As the Internet continues to grow exponentially, the bandwidth requirements of the associated networks comprising the Internet similarly continue to grow. The transmission of large quantities of multimedia data, for example, including both audio and video data, has contributed to what has become a seemingly universal demand for increased network bandwidth. In addition to requiring large amounts of bandwidth, real-time multimedia data also tends to be isochronous, in that it is to be received at a destination device at the same rate with which it was transmitted from the sending device. If such real-time multimedia data is delayed during transmission between the source device and the destination device, the resulting image and/or sound quality of the multimedia “stream” may be adversely affected.
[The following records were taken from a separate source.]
-- ==== Sys2Proof/Machine/Event.lean ====
section
/-! DEFINITION. What each event does: a host operation is decoded and run on the block it names, a clock edge is taken with its port
values, an action of the capture agent is applied, a further block is instantiated. -/

namespace Sys2Proof.Machine

/-- A host operation: decode its code and operands, run what they stand for. -/
def runHost (code : Nat) (args : List Nat) (s : State) : Host.Outcome State Fault Refusal :=
  match decode ⟨.hostOp, code, args⟩ with
  | .ok i => exec i s
  | .error e => .refused (.undecodable e)

/-- The state with block `k` and block 0 exchanged: `none` where there is no block `k`. Twice the same exchange gives the state back. -/
def exchange (k : Nat) (s : State) : Option State :=
  match k with
  | 0 => some s
  | k + 1 =>
    match s.peers[k]? with
    | some b => some { s.withBlock b with peers := s.peers.set k s.block }
    | none => none

/-- What `f` does to block 0, done to block `k`. -/
def onBlock (k : Nat) (f : State → Host.Outcome State Fault Refusal) (s : State) : Host.Outcome State Fault Refusal :=
  match exchange k s with
  | none => .refused .noSuchInstance
  | some u =>
    andThen (f u) fun v =>
      match exchange k v with
      | some t => .next t
      | none => .refused .noSuchInstance

/-- A further block: its units in their reset states, its debouncer with its constants, its engine not yet constructed, its decoder given
buffer `j`, a new one where `j` is not in use (60_exceptions.md R236, 70_reset_and_hazards.md R252 step 2, R253, log entry
23). -/
def instantiate (debounceMs : W32) (buttonId : Nat) (j : Nat) (s : State) : State :=
  { s with
    bufs := if j < s.bufs.length then s.bufs else s.bufs ++ [EdgeBuffer.empty]
    peers := s.peers ++
      [{ dec := Dec.reset
         dbn := Dbn.fresh debounceMs buttonId
         enc := Enc.reset
         eng := Eng.unconstructed
         buf := if j < s.bufs.length then j else s.bufs.length
         inp := Inputs.idle
         act := 0 }] }

/-- One event. -/
def runEvent (ev : Event) (s : State) : Host.Outcome State Fault Refusal :=
  match ev with
  | .host k code args => onBlock k (runHost code args) s
  | .cycle xs => clockEdge (xs.headD Inputs.idle) xs.tail s
  | .append j t => onBuffer j (agentAppend j t) s
  | .write j i v => onBuffer j (agentWrite j i v) s
  | .clear j => onBuffer j (agentClear j) s
  | .enableCapture j b => onBuffer j (agentEnable j b) s
  | .instantiate debounceMs buttonId j => .next (instantiate debounceMs buttonId j s)

end Sys2Proof.Machine
end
When a network segment located between a source device and a destination device becomes unavailable, data en route from the source device to the destination device has to be rerouted so as to bypass the unavailable network segment. Such rerouting of data due to unexpected network outages may add significant delay to the total data transmission time. One cause for unexpected network outages and associated data transmission delays may be attributed to excavation accidents where one or more network segments are severed. Conventional copper networks, for example, tend to not be very resilient and are quite susceptible to such accidental severing or “backhoe fade.”
New technologies are continually being introduced to address the various demands for increased network bandwidth and improved resiliency. Optical networking is one such technology. In general, optical networks utilize optical glass wires or “fibers” to transmit data in the form of light pulses along the fiber. Among other features, optical fiber is capable of carrying much more information than conventional copper wire and is generally not subject to electromagnetic interference as is copper wiring.
Synchronous Optical Network (hereinafter “SONET”) is a technology that combines the high-bandwidth network capacity of optical fiber with the resiliency of automatic protection switching. The SONET optical interface is specified in the American National Standard for Telecommunications—Synchronous optical network (SONET)—Basic description including multiplex structures, rates, and formats, ANSI T1.105-1995; and SONET Automatic Protection Switching (hereinafter “APS”) is specified in the American National Standard for Telecommunications—Synchronous optical network (SONET)—Automatic Protection Switching, ANSI T1.105.01-1998. Synchronous Digital Hierarchy (hereinafter “SDH”) is the international equivalent of SONET and is standardized by the International Telecommunications Union (ITU). Although SDH may not be specifically referred to herein, the concepts described with respect to SONET nonetheless apply equally to SDH.
The APS protocol describes an architecture in which data signals travelling across one signal path may be automatically switched to another signal path due to a variety of circumstances such as signal degradation or line failure. For example, assume a router is connected to a signal multiplexor by both a working line (i.e. primary circuit) and a protection line (i.e. backup circuit). If the working line were to fail, or signal quality on the working line were to degrade, APS would perform an automatic switchover so that signals would travel to and from the router via the protection line rather than the working line, thereby maintaining communication between the multiplexor and the router.
Several different automatic protection switching schemes are addressed by the APS specification. One such switching scheme is protection switching for linear 1+1 topologies. Linear APS is used to protect tributary SONET lines which connect routers to Add-Drop multiplexors (hereinafter “ADM”), whereas ring APS architectures protect the lines between equipment comprising the SONET ring itself. FIG. 1 illustrates an exemplary linear APS 1+1 architecture according to the prior art. As shown in FIG. 1, each router is coupled to the ADM and SONET ring by both a working line and a protection line. Accordingly, if either working line were to fail, for example, the corresponding protection line could be used in order to maintain communication with the SONET ring.
Each working line and protection line pair may be coupled to an associated router through either a single SONET interface module or a pair of SONET interface modules. In FIG. 1, for example, each working/protection line pair is coupled to an associated router through a pair of interface modules, however, a single module implementation may also be utilized. While the single module implementation protects against line failures, the two module implementation protects against both line and interface module failures. Neither implementation, however, protects against interruptions in network communication due to an entire router failure.